Солдаты, а может быть, полицейские, арестовавшие нас, были все на одно лицо: все одеты в грязные, некогда белые штаны, рваные, не знавшие стирки майки, и все босиком. Кроме капитана. Тот был получше одет и выглядел почище. Не в пример обмундированию, оружие хорошее. Все перепоясаны патронными лентами, прекрасные винтовки, спереди под рукой в ножнах штык-кинжал в придачу. Тот, кого они называли капитаном, был похож на человека смешанной расы и очень смахивал на убийцу.
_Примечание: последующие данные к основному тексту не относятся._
-- ==== Sys2Proof/Machine/Dispatch.lean ====
section
/-!
DEFINITION. The one dispatcher: each step of spec/opcode_table.json and its meaning.
-/

namespace Sys2Proof.Machine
У него был тяжелый револьвер и полный патронташ на поясе. Поскольку они говорили по-испански, мы их не понимали. Но их взгляд, действия, тон указывали на далеко не дружеское к нам расположение.

От пристани до тюрьмы нас вели под конвоем. Шли через деревню, и в самом деле оказавшуюся Риоачей. Конвоировали нас шесть крутых молодчиков, а трое следовали сзади, немного поодаль. Покачивающиеся дула винтовок направлены прямо на нас. Прием, прямо скажем, получался недружественным.

Достигли тюремного двора, окруженного небольшой стеной. Там было человек двадцать заключенных, грязных, небритых. Сидя или стоя, они смотрели на нас враждебно. «Vamos, vamos», – покрикивали солдаты, что, как мы поняли, могло означать: «Пошел, пошел». В этом смысле мы испытывали затруднения, поскольку нога Клузио все еще находилась в гипсе и быстро идти он не мог. Капитан держался сзади. Под мышкой у него торчали мой компас и флотский плащ. У всех на виду он жрал наши галеты и шоколад. Мы поняли, что нас облупят, как пасхальное яичко. Так оно и вышло. Нас заперли в грязном помещении с толстыми прутьями на окне. Пол земляной. На нем валяются лежаки в виде сбитых вместе досок и деревянных подголовников. Это наши кровати. Как только полицейские удалились, к окну подошел один заключенный и позвал:

– Французы, французы!

– Чего тебе?

– Французы, нехорошо, нехорошо!

– Что нехорошо?

– Полиция.

– Полиция?

– Да, полиция – нехорошо.

И он исчез. Наступила ночь. Электрическая лампочка совсем не освещала комнату – настолько слабо горела. Кругом жужжали комары и нахально лезли в уши и в нос.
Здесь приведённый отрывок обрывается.